The symptoms that a veteran is suffering from must not be the result of any known clinical diagnosis. However, just because a veteran has symptoms that are also symptoms of a known diagnosis does not mean the veteran doesn’t have an undiagnosed illness. For example, consider a veteran who is having heart problems. The heart problems he is having are associated with coronary artery disease. However, when the veteran goes to the doctor they tell him he does not have coronary artery disease. This veteran’s symptoms are the result of an undiagnosed illness. So, if a Gulf War veteran’s doctor is unable to link the veteran’s disabling symptoms to a medical diagnosis, the veteran may be able to qualify for service connection under the VA’s undiagnosed illness provision.

If a Gulf War veteran meets the requirements of the undiagnosed illness provisions, they receive presumptive service connection. But then how does the VA rate a condition that is undiagnosed? The VA must rate a service-connected undiagnosed illness “by analogy.” This means that the VA will rate the undiagnosed illness under a diagnostic code in which the functions affected, the location affected, or the symptoms are similar to the undiagnosed illness.
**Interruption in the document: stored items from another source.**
/-- The armed shadows of a context discarded. -/
def State.releaseArmed (s : State) (c : Nat) : State :=
  s.modHost fun h => { h with armed := h.armed.filter fun a => a.ctx ≠ c }
def State.releasePorts (s : State) (c : Nat) : State := forEach (s.portsOf c) (fun p u => u.releasePort p) s
/-- The stacks of a context; its maps still at their copy go with it. -/
def State.releaseStacks (s : State) (c : Nat) : State :=
  (forEach (s.stksOf c) (fun k u => u.releaseStack k) s).modCobalt fun x => { x with
    stks := x.stks.map fun e => (e.1, { e.2 with copying := e.2.copying.filter fun r => r.1.ctx ≠ c }) }
def State.releaseSurfaces (s : State) (c : Nat) : State := forEach (s.surfsOf c) (fun k u => u.releaseSurface k) s
def State.releaseBands (s : State) (c : Nat) : State :=
  forEach (below 64 fun b => s.regN (R.UMB_BANDn_OWNER b) = c)
    (fun b u => (u.resetRegs (R.UMB_BANDn_CFG b) (R.UMB_BANDn_CFG b + 0x20)).setBand b Band.init) s
def State.releaseChannels (s : State) (c : Nat) : State := forEach (s.chansOf c) (fun k u => u.releaseChannel k) s
def State.releaseCoefs (s : State) (c : Nat) : State := s.packCoefs (s.coefSets.filter fun e => e.2.1 ≠ c)
def State.releaseRules (s : State) (c : Nat) : State :=
  (forEach (below 256 fun r => s.ruleOwner r = c) (fun r u => u.releaseRule r) s).modViridian fun v => { v with
    queue := v.queue.filter fun m => m.ctx ≠ c, closing := v.closing.filter fun f => f.ctx ≠ c,
    rules := v.rules.map fun e => (e.1, { e.2 with windows := e.2.windows.filter fun w => w.ctx ≠ c }) }
def State.releaseBinds (s : State) (c : Nat) : State := forEach (s.bindsOf c) (fun b u => u.releaseBind b) s
def State.releaseModels (s : State) (c : Nat) : State :=
  (forEach ((s.indigo.models.filter fun e => e.2.ctx = c).map fun e => e.1) (fun m u => u.dropModel m) s).modIndigo
    fun i => { i with inq := i.inq.filter fun x => x.ctx ≠ c }
def State.releaseQueues (s : State) (c : Nat) : State :=
  (forEach (s.enabledQueues.filter fun q => s.qOwner q = c) (fun q u => u.disableQueue q) s).modSlate fun x => { x with
    staging := x.staging.erase (0x400 + c), pop := x.pop.erase (0x400 + c) }
/-- The anchor copies and the heap extents of a context. -/
def State.releaseExtents (s : State) (c : Nat) : State :=
  (s.modOchre fun o => { o with anchors := o.anchors.filter fun a => a.1 ≠ c }).modHost fun h => { h with
    dram := h.dram.filter fun e => e.ctx ≠ c, sram := h.sram.filter fun e => e.ctx ≠ c }

/-- Everything a context owns or holds released (10 R204 step 2). -/
def State.releaseAll (s : State) (c : Nat) : State :=
  let t := ((((s.releaseArmed c).releasePorts c).releaseStacks c).releaseSurfaces c).releaseBands c
  let t := ((t.releaseChannels c).releaseCoefs c).releaseRules c
  (((t.releaseBinds c).releaseModels c).releaseQueues c).releaseExtents c

/-- The access-table entries of a context removed on every guard (step 3). -/
def State.removeEntries (s : State) (c : Nat) : State :=
  (List.range 19).foldl (fun t g => t.dropEntries g c (guardEntries g) 0) s

/-- The records of a ring that meet a condition: staged, waiting or spilled. -/
def State.ringCount (s : State) (f r : Nat) (mine : Staged → Bool) : Nat :=
  (s.host.staged.filter fun x => x.fn = f && x.ring = r && mine x).length +
    ((s.ring f r).held.toList.filter mine).length + ((s.ring f r).spill.filter mine).length

/-- Records dropped from a ring and from staging; a ring left with nothing waits no longer. -/
def State.dropRecords (s : State) (f r : Nat) (mine : Staged → Bool) : State :=
  let t := s.setStaged (s.host.staged.filter fun x => !(x.fn = f && x.ring = r && mine x))
  let t := t.setSpill f r ((t.ring f r).spill.filter fun x => !mine x)
  let t := t.setRing f r { t.ring f r with held := (t.ring f r).held.filter fun x => !mine x }
  if t.ringCount f r (fun _ => true) = 0 then t.setRing f r { t.ring f r with waiting := false } else t

/-- Records of a context not yet written to the rings of its function. -/
def State.recordsOf (s : State) (c fn : Nat) : Nat :=
  (List.range 15).foldl (fun n r => n + s.ringCount fn r fun x => x.recd.ctx = c) 0

/-- The records staged for a context discarded and counted (step 4). -/
def State.discardRecords (s : State) (c fn : Nat) : State :=
  (forEach (below 15 fun r => s.ringCount fn r (fun x => x.recd.ctx = c) ≠ 0)
    (fun r u => u.dropRecords fn r fun x => x.recd.ctx = c) s).bumpSat (R.HIF_Fn_TEARDOWN_DISC fn) (s.recordsOf c fn)

/-- Every ring of a function delivers what it can. -/
def State.drainRings (s : State) (fn : Nat) : State :=
  forEach (List.range 15) (fun r t =>
    (List.range (t.ringCount fn r fun _ => true)).foldl (fun u _ => u.recordDeliver fn r) t) s

/-- Contexts in use of a function shown. -/
def State.showUsed (s : State) (fn : Nat) : State :=
  s.setReg (R.HIF_Fn_CTX_USED fn) (w32 (s.host.ctxs.filter fun e => e.2.fn = fn).length)

/-- Steps 1 to 3 of a teardown (10 R204): the change set, what the context owns or holds, its entries. A quiesce under way
ends. -/
def State.tearOpen (s : State) (c : Nat) (x : Ctx) : State :=
  let t := match x.quiesce with
    | some q => s.endQuiesce q c (.error busy)
    | none => s
  ((t.dropSet c).releaseAll c).removeEntries c

/-- Step 5, after the records left are discarded: the number is free, and a CTX_DESTROY that waited for them completes. -/
def State.freeNumber (s : State) (c : Nat) (x : Ctx) : State :=
  let t := ((s.discardRecords c x.fn).modHost fun h => { h with ctxs := h.ctxs.erase c }).showUsed x.fn
  match x.closing with
  | some k => t.answer k.2 ⟨cOk, 0, x.gen, []⟩
  | none => t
According to the VA, once a veteran receives a diagnosis they can no longer seek benefits under the undiagnosed illness provision. Gulf War veterans may run into the problem of doctors trying force their symptoms into a diagnosis that isn’t accurate. Unfortunately, the medical opinion concerning the diagnosis or non-diagnosis of a Gulf War veteran’s condition is crucial when that veteran is seeking compensation benefits under the undiagnosed illness provisions. Gulf War veterans may still qualify for presumptive service connection under another special provision for chronic multisymptom illnesses.

If a Gulf War veteran is given a diagnosis and they do not qualify for presumptive service connection under the multisymptom illness provision, they have two options. First, the veteran could try to rebut their diagnosis. This is done by getting another medical opinion that states the veteran’s symptoms cannot actually be linked to a particular diagnosis, or that states the symptoms are linked to a condition that qualifies for presumptive service connection under other VA provisions. Second, the veteran may still be able to receive VA disability benefits for his diagnosed condition under the traditional theories of service connection that are available to all veterans.